Neil deGrasse Tyson’s anthology of science articles only briefly deals with the eponymous scenario, but delves into a myriad of other scientific details in a meandering book that is sometimes brash, sometimes humorous, but always fascinating. At the center of Tyson’s writing is the idea central, but often ignored, in all science: We are not special or unique. This simple realization is at once obvious and terrifyingly unbelievable, but is also critical to making the smallest headway in scientific understanding. What exists out there is fundamentally the same as what exists here. Without that basic understanding, there is no way to understand at all what goes on in the universe outside our insulated sphere.

The universe is vast and old. So vast and so old that we cannot even really understand it on familiar terms, but only at several removals of distance. We can only understand the scale logarithmically, like Russian dolls. The sun is so big that we could fit a million earths inside it, and it is so far away from us that we could fit ten thousand earths between us and it. Space is so vast and distant that the fastest spacecraft we have ever built would still take over 70,000 years to reach the nearest star. That’s ten times longer than we’ve had civilization. The galaxy is so big that it would take 700 million years for us to send that same spacecraft across it. That’s ten times longer than the dinosaurs have been extinct. And the galaxy is not just vast, but filled up with a mind-boggling number of stars: at least a couple for every human being who has ever been born in all of history. Top that off with the fact that in the known universe, there are at least as many galaxies as there are stars in our galaxy. In the grand scheme of the universe, our entire planet and history are less proportionately significant than a single cell of your skin.
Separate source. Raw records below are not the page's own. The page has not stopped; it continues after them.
/-- No plane is drawn and no region is checked until a set latches again. -/
def Chip.planesClear (c : Chip) : Chip :=
  let c := { c with saf := { c.saf with clear := List.range 8, crc := [] } }
  forN 8 c fun n c => forN 16 c fun r c => c.set (R.SAF_P.RG_STAT.RUN n r) 0

/-- Bytes of the island SRAM. -/
def islSize : Nat := 2 ^ 21

/-- ISLAND_FAULT_RESET (R209) with ISL_STAT.CAUSE `cause`; the third within 60 s leaves the island in FAULT. -/
def Chip.islandFault (c : Chip) (cause : Nat) : Chip :=
  let c := (c.safeForce 0).planesClear
  let c := ((c.set R.SAF.ISL_STAT.STATE 0).set R.SAF.ISL_STAT.CAUSE cause).set R.SAF.WDOG_CFG.ARM 0
  let c := { c.set R.SYS_MODE.AGREE.SAF 0 with saf := { c.saf with resets := c.saf.resets ++ [c.ps] } }.safRecent
  let c := if cause = 1 then c.bump R.SAF.LOCKSTEP_ERR.COUNT else if cause = 2 ∨ cause = 3 then c.bump R.SAF.WDOG_FAULT.COUNT
    else if cause = 5 then (c.bump R.SAF.ECC_UNCORR.COUNT).raise 0x130 1 else c
  let c := (c.lkLose 22).record 0x0C02 0xFF [cause]
  if c.get R.SAF.ISL_STAT.RECENT = 3 then { c.set R.SAF.ISL_STAT.STATE 2 with pow := { c.pow with islDead := true } } else c

/-- The island runs. -/
def Chip.islandRuns (c : Chip) : Bool := c.get R.SAF.ISL_STAT.STATE == 1

/-- ISLAND_FAULT_RESET (R209): cause 6 is the island's own write of ISL_CTRL.RESET; causes 1 and 5 come from its cores. -/
def execIslandFaultReset (src : Src) (cause : Nat) (s : State) : Host.Outcome State Fault Refusal :=
  s.on (1 ≤ cause && cause ≤ 6) fun c =>
    if cause = 6 then c.safWrite src 0x130 0x044 [] fun c => c.islandFault 6
    else c.when c.islandRuns fun c => c.islandFault cause

/-- The island stays in FAULT until the next entry to BOOT (R67, R209). -/
def Chip.islandDies (c : Chip) : Chip := { c.set R.SAF.ISL_STAT.STATE 2 with pow := { c.pow with islDead := true } }

/-! ### Images in the BOOT flash (R65, R66) -/

/-- The partition table the boot ROM uses: the first copy whose CRC-32 is correct, up to its end mark. -/
def partTable (tables : List FlashTable) : Option (List (List Byte)) :=
  ((tables.take 2).find? fun t => t.crcOk).map fun t => (t.entries.map (padTo 16)).takeWhile fun e => fieldAt e 0 1 != 0xFF

/-- Image `x` may be used as the copy that the entry of type `kind` describes: the entry's reserved half-word is 0 (one that is not makes the copy no
good: DESIGN CHOICE, log entry 94) and its length, which is the image's, within `limit`; the image's CRC-32 is correct and its version no less than `least`. -/
def copyOk (part : List (List Byte)) (kind limit least : Nat) (x : FlashImage) : Bool :=
  match part.find? fun e => fieldAt e 0 1 == kind with
  | none => false
  | some e => zeroAt e 2 2 && decide (fieldAt e 8 4 ≤ limit) && x.bytes.length == fieldAt e 8 4 && x.crcOk && decide (least ≤ fieldAt e 12 4)

/-- The copy to use of two images whose entries have the types `kind` and `kind` + 1: copy A if it is good, else copy B (R66). -/
def pickCopy (part : List (List Byte)) (kind limit least : Nat) (good : FlashImage → Bool) (images : List FlashImage) : Option (Bool × FlashImage) :=
  ((images.take 2).zipIdx.find? fun (x : FlashImage × Nat) => copyOk part (kind + x.2) limit least x.1 && good x.1).map fun x => (x.2 == 1, x.1)

/-- The island's image is loaded into its SRAM and the island runs; with no good copy it stays in FAULT with ERR = 0x12 (R66, R67, R209). -/
def Chip.islandLoad (c : Chip) (isl : Memory) (images : List FlashImage) : Chip × Memory :=
  match pickCopy c.pow.part 0x01 islSize (c.get R.SEC_FUSE.ISL_ROLLBACK.COUNT) (fun _ => true) images with
  | none => (c.islandDies.set R.SYS_BOOT.BOOT_STAT.ERR 0x12, isl)
  | some (b, x) =>
    let c := (c.set R.SYS_BOOT.BOOT_STAT.ISL_COPY (b2n b)).set R.SAF.ISL_STAT.STATE 1
    let c := { c with saf := { c.saf with startedAt := c.ps } }
    (if b then c.record 0x0103 0xFF [0] else c, Memory.writeBytes isl 0 x.bytes)

/-- ISLAND_RELOAD_DONE (R209): the boot ROM has read copies A and B of the image again, which `images` holds. -/
def execIslandReloadDone (images : List FlashImage) (s : State) : Host.Outcome State Fault Refusal :=
  s.onMem true fun c m =>
    if c.get R.SAF.ISL_STAT.STATE ≠ 0 ∨ c.get R.SAF.ISL_STAT.CAUSE = 0 ∨ !c.pdOn PD.SAFE then (c, m)
    else
      let r := c.islandLoad m.isl images
      (r.1, { m with isl := r.2 })

/-! ### SRAM (R208) -/

/-- Words of an ECC memory (target `t`) with `k` flipped bits. -/
def Chip.flawed (c : Chip) (t k : Nat) : List Nat := (c.flaws.filter fun f => f.1 / 2 ^ 48 == t && f.2 == k).map fun f => f.1

/-- `n` bytes of the island SRAM from `a` are read: a word with a single-bit error is corrected, written back and counted (R208). Answers the words that are
uncorrectable. -/
def Chip.islRead (c : Chip) (a n : Nat) : List Nat × Chip :=
  let fl := c.eccFlaws Ecc.ISL a n
  let one := fl.filter fun f => f.2 == 1
  let c := { c with flaws := one.foldl (fun (m : SMap Nat) (f : Nat × Nat) => SMap.erase m (Ecc.key Ecc.ISL f.1)) c.flaws }
  ((fl.filter fun f => f.2 != 1).map fun f => f.1, c.addSat R.SAF.ECC_CORR.COUNT one.length)

/-- Plane `n` has met `k` uncorrectable words (R214, R221). -/
def Chip.planeEcc (c : Chip) (n k : Nat) : Chip :=
  if k = 0 then c
  else (((c.addSat R.SAF.ECC_UNCORR.COUNT k).addSat (R.SAF_P.PLANE_ECC_CNT.COUNT n) k).raise (0x131 + n) 3).safeForce 2

/-- The plane block at `a` as plane `n` reads it (R211, R214). A descriptor or palette entry with an uncorrectable word is read as 0, which leaves its sprite,
or its pixels, transparent (DESIGN CHOICE, log entry 109). -/
def Chip.planeBlock (c : Chip) (isl : Memory) (n a : Nat) : List Byte × Chip :=
  let r := c.islRead a 1536
  let dead := fun (i : Nat) => r.1.any fun w => if i < 0x200 then (w - a) / 16 == i / 16 else (w - a) / 4 == i / 4
  ((Memory.readBytes isl a 1536).zipIdx.map fun (x : Byte × Nat) => if dead x.2 then 0 else x.1, r.2.planeEcc n r.1.length)

/-- SRAM_SCRUB (R208): `single` and `double` are the errors found beside those that ECC_INJ left. -/
def execSramScrub (single double : Nat) (s : State) : Host.Outcome State Fault Refusal :=
  s.on true fun c => c.when (c.pdOn PD.SAFE) fun c =>
    let fixed := c.flawed 0 1
    let k := double + (c.flawed 0 2).length
    let c := { c with flaws := c.flaws.filter fun f => !fixed.contains f.1 }
    let c := c.addSat R.SAF.ECC_CORR.COUNT (single + fixed.length)
    if k = 0 then c else ((c.addSat R.SAF.ECC_UNCORR.COUNT k).raise 0x130 1).safeForce 2

/-! ### Watchdog (R219) -/

/-- The watchdog is armed: the key sequence begins anew. -/
def Chip.wdogArm (c : Chip) : Chip := { c.set R.SAF.WDOG_CFG.ARM 1 with saf := { c.saf with wdBase := c.ps, wdKey := 0x5A } }

/-- A write of WDOG_CFG. -/
def Chip.wdogCfg (c : Chip) (src : Src) (data : Nat) : Chip :=
  c.safWrite src 0x130 0x04C
    [ (!c.flag R.SAF.WDOG_CFG.ARM, E.LOCKED), (decide (bits data 0 16 < bits data 16 15), E.VALUE) ] fun c =>
    let c := (c.set R.SAF.WDOG_CFG.WIN_MIN (bits data 0 16)).set R.SAF.WDOG_CFG.WIN_MAX (bits data 16 15)
    if data.testBit 31 then c.wdogArm else c

/-- WDOG_ARM (R219): a write of WDOG_CFG with ARM set. -/
def execWdogArm (src : Src) (data : Word) (s : State) : Host.Outcome State Fault Refusal :=
  s.on true fun c => c.wdogCfg src (data.toNat ||| 1 <<< 31)

/-- WDOG_SELF_ARM (R219). -/
def execWdogSelfArm (s : State) : Host.Outcome State Fault Refusal :=
  s.on true fun c => c.when (c.islandRuns && !c.flag R.SAF.WDOG_CFG.ARM && decide (c.saf.startedAt + 150000000000 ≤ c.ps)) Chip.wdogArm

/-- A kick with `key`. -/
def Chip.wdogKicked (c : Chip) (key : Nat) : Chip :=
  if !c.flag R.SAF.WDOG_CFG.ARM then c
  else if key ≠ c.saf.wdKey ∨ c.ps < c.saf.wdBase + c.get R.SAF.WDOG_CFG.WIN_MIN * 10000000 then c.islandFault 3
  else { c with saf := { c.saf with wdBase := c.ps, wdKey := if c.saf.wdKey = 0x5A then 0xA5 else 0x5A } }

/-- A write of WDOG_KICK. -/
def Chip.wdogKick (c : Chip) (src : Src) (data : Nat) : Chip :=
  c.safWrite src 0x130 0x050 [(data / 256 == 0, E.RESERVED)] fun c => c.wdogKicked (bits data 0 8)

/-- WDOG_KICK (R219). -/
def execWdogKick (src : Src) (data : Word) (s : State) : Host.Outcome State Fault Refusal :=
  s.on true fun c => c.wdogKick src data.toNat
The other point I took from Tyson is the phenomenon of the God of the Gaps. When we understand something, it is explainable, we only attribute the hand of God to things that we don’t understand. Even physicists like Newton took this shortcut, attributing the stability of orbits (something his own work could not reconcile, and which waited another century for LaPlace to figure out) to the periodic intervention by God himself. We see God in the gaps in science’s understanding the same way that primitive man explained the rising and setting of the sun with God’s hand. The key is that the things science can’t explain at the moment should not be scoffed at or defined as limitations in the concept of science itself. This is the central belief in science that has never been disproved: the universe is fundamentally knowable. It obeys laws and rules which we can work out, however shallow our current understanding of those laws may be.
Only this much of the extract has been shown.